__Task details__. Print the line that contains "(s.supply.state ≠ .retaining → exec" and every line after it through the last line of the records below, exactly as written and nothing else.

Records from a data source
/-- MAIN_SUPPLY_GOOD_RISE and START_COMPLETE. After an invalid mark: a cold start from any state without power ends in the
reset state, the mark valid and the backup-low flag as the cell stands, and a fail warning found high leads to STOPPING with
the mark invalid (R185, R187, R189). A valid mark makes the start warm: tables, calendar and line settings are kept, the
rest takes its start values; a fail warning found high leads to STOPPING. The completion of any start makes the part
RUNNING and the mark valid, counts each line's quiet time anew, and leaves the port its state, buffers and flags; each event
is disregarded in the states that do not name it (R174, R181, R182; that a cold start ends in the reset state rests on log
entry 3, and for the model's own fields on 6, 8, 17 and 18). -/
def Obligations.StartsAreColdOrWarm : Prop :=
  (∀ (s : State) (low : Bool), s.supply.state = .unpowered ∨ s.supply.state = .retaining → s.supply.mark = false →
      ∃ t : State, exec (.mainSupplyGoodRise false low) s = .next t ∧ t.supply.state = .starting ∧ t.supply.mark = false ∧
        exec .startComplete t = .next { State.reset with
          supply := { State.reset.supply with backupLow := low }, freeIndex := s.freeIndex, pending := s.pending } ∧
        exec (.mainSupplyGoodRise true low) s = .next { State.reset with
          supply := ⟨.stopping, false, low, false⟩, port := { State.reset.port with earlier := [] }
          freeIndex := s.freeIndex, pending := s.pending }) ∧
  (∀ (s : State) (low : Bool),
      let started := { s with
        hold := none, pointer := .port, lines := s.lines.map (fun l => .started l.settings), port := .started, mask := .all
        supply := ⟨.starting, true, low, false⟩ }
      (s.supply.state = .retaining → s.supply.mark = true →
        exec (.mainSupplyGoodRise false low) s = .next started ∧
        exec (.mainSupplyGoodRise true low) s = .next { started with supply := ⟨.stopping, true, low, false⟩ }) ∧
      (s.supply.state ≠ .retaining → s.supply.state ≠ .unpowered →
        ∀ warning, exec (.mainSupplyGoodRise warning low) s = .next s)) ∧
  (∀ s : State,
      (s.supply.state = .starting → exec .startComplete s = .next { s with
        supply := { s.supply with state := .running, mark := true }
        lines := s.lines.map (fun l => { l with quiet := 0, looking := 0 })
        port := { s.port with
          earlier := ⟨.starting, s.port.state, s.port.overrun, s.port.torn⟩ :: s.port.earlier } }) ∧
      (s.supply.state ≠ .starting → exec .startComplete s = .next s))

/-- FAIL_WARNING_RISE in STARTING or RUNNING stops the part: queues, assembly and transmissions of the lines and both
buffers and the flags of the port are lost, a waiting restart does not take place, and tables, calendar, mask and what the
engine holds stand (R33, R174, R181, R185, R186, R188). MAIN_SUPPLY_GOOD_FALL: with the cell at the retention level or
above the part is RETAINING with its tables and calendar, otherwise UNPOWERED with nothing. The mark is kept after a fail
warning and with the engine idle, and invalid when no warning came and the engine holds a request, be it one that it holds
over several steps or, as the command says, the one that it has taken from the requester granted (with the reset input
asserted since or not, log entry 26). A time command on its way after a fail warning is carried out. How many settings
commands on their way to each line still arrive when no warning came and the engine is idle is a free value, so the
statement names no number (R159, R161, R185, R186; log entries 14 and 15; the values held without power are log entry 16,
the backup-low flag clear there log entry 28). -/
def Obligations.SupplyLossStopsAndRetains : Prop :=
  (∀ s : State,
      (s.supply.state = .running ∨ s.supply.state = .starting →
        exec .failWarningRise s = .next { s with
          supply := { s.supply with state := .stopping, resetWaiting := false }
          lines := s.lines.map (fun l =>
            { l with inbound := [], outbound := [], assembler := .hunt, transmitter := .idle })
          port := { s.port with
            state := .idle, request := none, response := none, overrun := false, torn := false, earlier := [] } }) ∧
      (s.supply.state ≠ .running → s.supply.state ≠ .starting → exec .failWarningRise s = .next s)) ∧
  (∀ (s : State) (cell taken : Bool),
      let unasserted := { s with supply := { s.supply with resetWaiting := false } }
      let holds := s.hold.isSome = true ∨ (taken = true ∧ unasserted.grant.isSome = true)
      let stands := fun (settings : LineNo → Settings) (calendar : Calendar) (mark : Bool) (free : Nat) =>
        exec (.mainSupplyGoodFall ⟨cell, taken⟩) s = .next (if cell then
          { s with
            hold := none, pointer := .port, calendar := calendar, lines := .of (fun n => .started (settings n))
            port := .started, mask := .all, supply := ⟨.retaining, mark, false, false⟩, freeIndex := free }
          else { State.reset with
            port := .started, supply := ⟨.unpowered, false, false, false⟩, freeIndex := free, pending := s.pending })
      let sent := fun (n : LineNo) (k : Nat) => (((s.lines.get n).inFlight.take k).filterMap (fun i => match i with
        | .settings x => some x
        | _ => none)).getLast?.getD (s.lines.get n).settings
      (s.supply.state = .stopping →
        stands (fun n => sent n (s.lines.get n).inFlight.length) (match s.hold with
          | some (.timeLoad _ d) => s.calendar.load d
          | some .align => s.calendar.align
          | some (.regulation v) => { s.calendar with regulation := v }
          | _ => s.calendar) s.supply.mark s.freeIndex) ∧
      (s.supply.state = .running ∨ s.supply.state = .starting → holds →
        stands (fun n => (s.lines.get n).settings) s.calendar false s.freeIndex) ∧
      (s.supply.state = .running ∨ s.supply.state = .starting → ¬holds →
        ∃ k : LineNo → Nat, stands (fun n => sent n (k n)) s.calendar s.supply.mark (s.freeIndex + 4)) ∧
      (s.supply.state = .unpowered ∨ s.supply.state = .retaining →
        exec (.mainSupplyGoodFall ⟨cell, taken⟩) s = .next s))

/-- The backup cell: below the retention level in RETAINING the part keeps nothing and the mark is invalid; the backup-low
flag follows the cell in STARTING, RUNNING and STOPPING, and is judged in no other state (R185, R187, R189; what the part
holds in UNPOWERED is log entry 16, that the flag is clear there log entry 28). -/
def Obligations.BackupCellIsWatched : Prop :=
  ∀ s : State,
    (s.supply.state = .retaining → exec .backupBelowRetention s = .next { State.reset with
      port := .started, supply := ⟨.unpowered, false, false, false⟩, freeIndex := s.freeIndex, pending := s.pending }) ∧
    (s.supply.state ≠ .retaining → exec .backupBelowRetention s = .next s) ∧
    (∀ low, s.supply.state ≠ .retaining → s.supply.state ≠ .unpowered →
      exec (.backupLowChange low) s = .next { s with supply := { s.supply with backupLow := low } }) ∧
    (∀ low, s.supply.state = .retaining ∨ s.supply.state = .unpowered → exec (.backupLowChange low) s = .next s)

__Answer box__.
    (s.supply.state ≠ .retaining → exec .backupBelowRetention s = .next s) ∧
    (∀ low, s.supply.state ≠ .retaining → s.supply.state ≠ .unpowered →
      exec (.backupLowChange low) s = .next { s with supply := { s.supply with backupLow := low } }) ∧
    (∀ low, s.supply.state = .retaining ∨ s.supply.state = .unpowered → exec (.backupLowChange low) s = .next s)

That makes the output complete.